There are over 50 of these compound concentrations for each of these data sets.

Of these test results, 5 are from samples that are known to originate from the same source.

From what I can see by looking at the variance between these samples is that some of the compounds show similar test concentration and others do not, likely because of degradation due to exposure to different conditions.

I am trying to determine which of the other 75 samples (not in the 5 known same-source set) most closely resembles the 5.

Can someone recommend a method to correlate or determine which has the best match?

Thanks

Last edited: Apr 16, 2014
2. Apr 17, 2014

### Stephen Tashi

To have a mathematical question, you have to be precise about what it means for one sample to resemble another.
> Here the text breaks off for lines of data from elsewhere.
-- ==== Sys2Proof/Machine/PrivateKey.lean ====
section
/-!
DEFINITION. crt_decryption_combiner and signing: LOADKEY, LOADKEYD, KEYRD, CRTCOMB, DECRYPT, DECBYTES, SIGN
(spec/45_private_key.md).
-/

namespace Sys2Proof.Machine

open Sys2Proof

/-- What `keyBuild` returns (R180). -/
structure KeyBundle where
  priv : Priv
  cP : Ctx
  cQ : Ctx
  cN : Ctx
  pub : Pub
  deriving DecidableEq, Repr

/-- `d <- inv(...); if d = ⊥: raise KeyNotInvertible` (R180). -/
def needInverse (x m : Nat) : Except Err Nat :=
  match inv? x m with
  | some y => .ok y
  | none => .error .keyNotInvertible

/-- `keyBuild(p, q, e)`, its checks in the order of R180 (92_eei_decisions.md D54). -/
def keyBuild (cfg : Config) (p q e : Nat) : Except Err KeyBundle := do
  check (p != 0 && q != 0) .invalidModulus
  let phi := (p - 1) * (q - 1)
  check (phi != 0) .keyNotInvertible
  let d ← needInverse e phi
  let qInv ← needInverse q p
  let cP ← buildCtx p
  let cQ ← buildCtx q
  let N := p * q
  let cN ← buildCtx N
  check (decide (bitLength N ≤ cfg.maxKeyBits)) .keyTooLarge
  return {
    priv := { valid := true, p := p, q := q, e := e, N := N, d := d, dp := d % (p - 1),
              dq := d % (q - 1), qInv := qInv, k := byteLen N }
    cP := cP
    cQ := cQ
    cN := cN
    pub := { valid := true, N := N, e := e, k := byteLen N } }

/-- The writes of a successful key load (R181): both key slots and the contexts P, Q and N. -/
def State.loadKey (s : State) (b : KeyBundle) : State :=
  ((s.setPriv b.priv b.cP b.cQ).setPub b.pub b.cN).setResult b.priv.k

/-- The pseudocode of R181. -/
def loadkey (rs1 rs2 rs3 : XReg) (s : State) : Except Err State := do
  let b ← keyBuild s.cfg (s.getX rs1) (s.getX rs2) (s.getX rs3)
  return s.loadKey b

/-- LOADKEY (R181). -/
def execLoadkey (rs1 rs2 rs3 : XReg) (s : State) : Host.Outcome State Fault Refusal :=
  complete s (loadkey rs1 rs2 rs3 s)

/-- The pseudocode of R183. -/
def loadkeyd (rs1 rs2 : XReg) (s : State) : Except Err State := do
  let b ← keyBuild s.cfg (s.getX rs1) (s.getX rs2) s.cfg.defaultE
  return s.loadKey b

/-- LOADKEYD (R183). -/
def execLoadkeyd (rs1 rs2 : XReg) (s : State) : Host.Outcome State Fault Refusal :=
  complete s (loadkeyd rs1 rs2 s)

/-- The value a KEYRD selector names, and the slot it needs (R184); 10 to 15 are IllegalCommand
(30_encoding.md R84; log 15). -/
def State.keyField (s : State) (sel : BitVec 4) : Except Err Nat :=
  match sel.toNat with
  | 0 => .ok s.priv.N
  | 1 => .ok s.priv.e
  | 2 => .ok s.priv.p
  | 3 => .ok s.priv.q
  | 4 => .ok s.priv.d
  | 5 => .ok s.priv.dp
  | 6 => .ok s.priv.dq
  | 7 => .ok s.priv.qInv
  | 8 => .ok s.pub.N
  | 9 => .ok s.pub.e
  | _ => .error .illegalCommand

/-- The pseudocode of R185; the selector check is decode's and comes first (30_encoding.md R84). -/
def keyrd (rd : XReg) (sel : BitVec 4) (s : State) : Except Err State := do
  check (keySelLegal sel) .illegalCommand
  check (decide (8 ≤ sel.toNat) || s.priv.valid) .notReady
  check (decide (sel.toNat ≤ 7) || s.pub.valid) .notReady
  let v ← s.keyField sel
  return s.setX rd v

/-- KEYRD (R185). -/
def execKeyrd (rd : XReg) (sel : BitVec 4) (s : State) : Host.Outcome State Fault Refusal :=
  complete s (keyrd rd sel s)

/-- `crtComb(m1, m2)`, with the floor modulo of 00_scope.md R10 (R186). -/
def crtComb (k : Priv) (m1 m2 : Nat) : Nat :=
  let h := ((k.qInv : Int) * ((m1 : Int) - (m2 : Int)) % (k.p : Int)).toNat
  m2 + h * k.q

/-- The pseudocode of R187. -/
def crtcomb (rd rs1 rs2 : XReg) (s : State) : Except Err State := do
  s.needPriv
  let v := crtComb s.priv (s.getX rs1) (s.getX rs2)
  check (decide (v < 2 ^ s.cfg.xlen)) .valueTooWide
  return s.setX rd v

/-- CRTCOMB (R187). -/
def execCrtcomb (rd rs1 rs2 : XReg) (s : State) : Host.Outcome State Fault Refusal :=
  complete s (crtcomb rd rs1 rs2 s)

/-- `decrypt(c)`: the CRT path, over contexts P and Q only (R188, R189). -/
def State.decryptVal (s : State) (c : Nat) : Nat :=
  crtComb s.priv (modPow s.ctxP c s.priv.dp) (modPow s.ctxQ c s.priv.dq)

/-- The pseudocode of R189. -/
def decrypt (rd rs1 : XReg) (s : State) : Except Err State := do
  s.needPriv
  return s.setX rd (s.decryptVal (s.getX rs1))

/-- DECRYPT (R189). -/
def execDecrypt (rd rs1 : XReg) (s : State) : Host.Outcome State Fault Refusal :=
  complete s (decrypt rd rs1 s)

/-- The pseudocode of R190. -/
def decbytes (s : State) : Except Err State := do
  s.needPriv
  s.needRegion (s.argNat 0) (s.argNat 1)
  s.needRegion (s.argNat 2) s.priv.k
  let c ← toInteger (s.memRead (s.argNat 0) (s.argNat 1)) (some s.priv.k)
  let bytes ← toBytes (s.decryptVal c) s.priv.k
  return (s.memWrite (s.argNat 2) bytes).setResult s.priv.k

/-- DECBYTES (R190). -/
def execDecbytes (s : State) : Host.Outcome State Fault Refusal := complete s (decbytes s)

/-- The pseudocode of R192: the digest is a "ciphertext" with no bound. -/
def sign (s : State) : Except Err State := do
  s.needDigest
  s.needPriv
  s.needRegion (s.argNat 0) (s.argNat 1)
  s.needRegion (s.argNat 2) s.priv.k
  let h := intBe (digest s.cfg (s.memRead (s.argNat 0) (s.argNat 1)))
  let bytes ← toBytes (s.decryptVal h) s.priv.k
  return (s.memWrite (s.argNat 2) bytes).setResult s.priv.k

/-- SIGN (R192). -/
def execSign (s : State) : Host.Outcome State Fault Refusal := complete s (sign s)

end Sys2Proof.Machine
end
On the one hand, you might have in mind that the 5 samples come from some, say, geographic location such as a freshwater swamp and you are wanting to know which of the other sample also come from freshwater swamps. In that case "resemble" means "come from similar geographic conditions". So you are asking how to infer a resemblance that is not explicitly part of the data itself.

On the other hand, you might not care whether a sample comes from. Perhaps you just want to treat each sample as a vector of numbers and ask which vectors are close to each other in an abstract 50-dimensional space. You could try a "fuzzy clustering" algorithm for that.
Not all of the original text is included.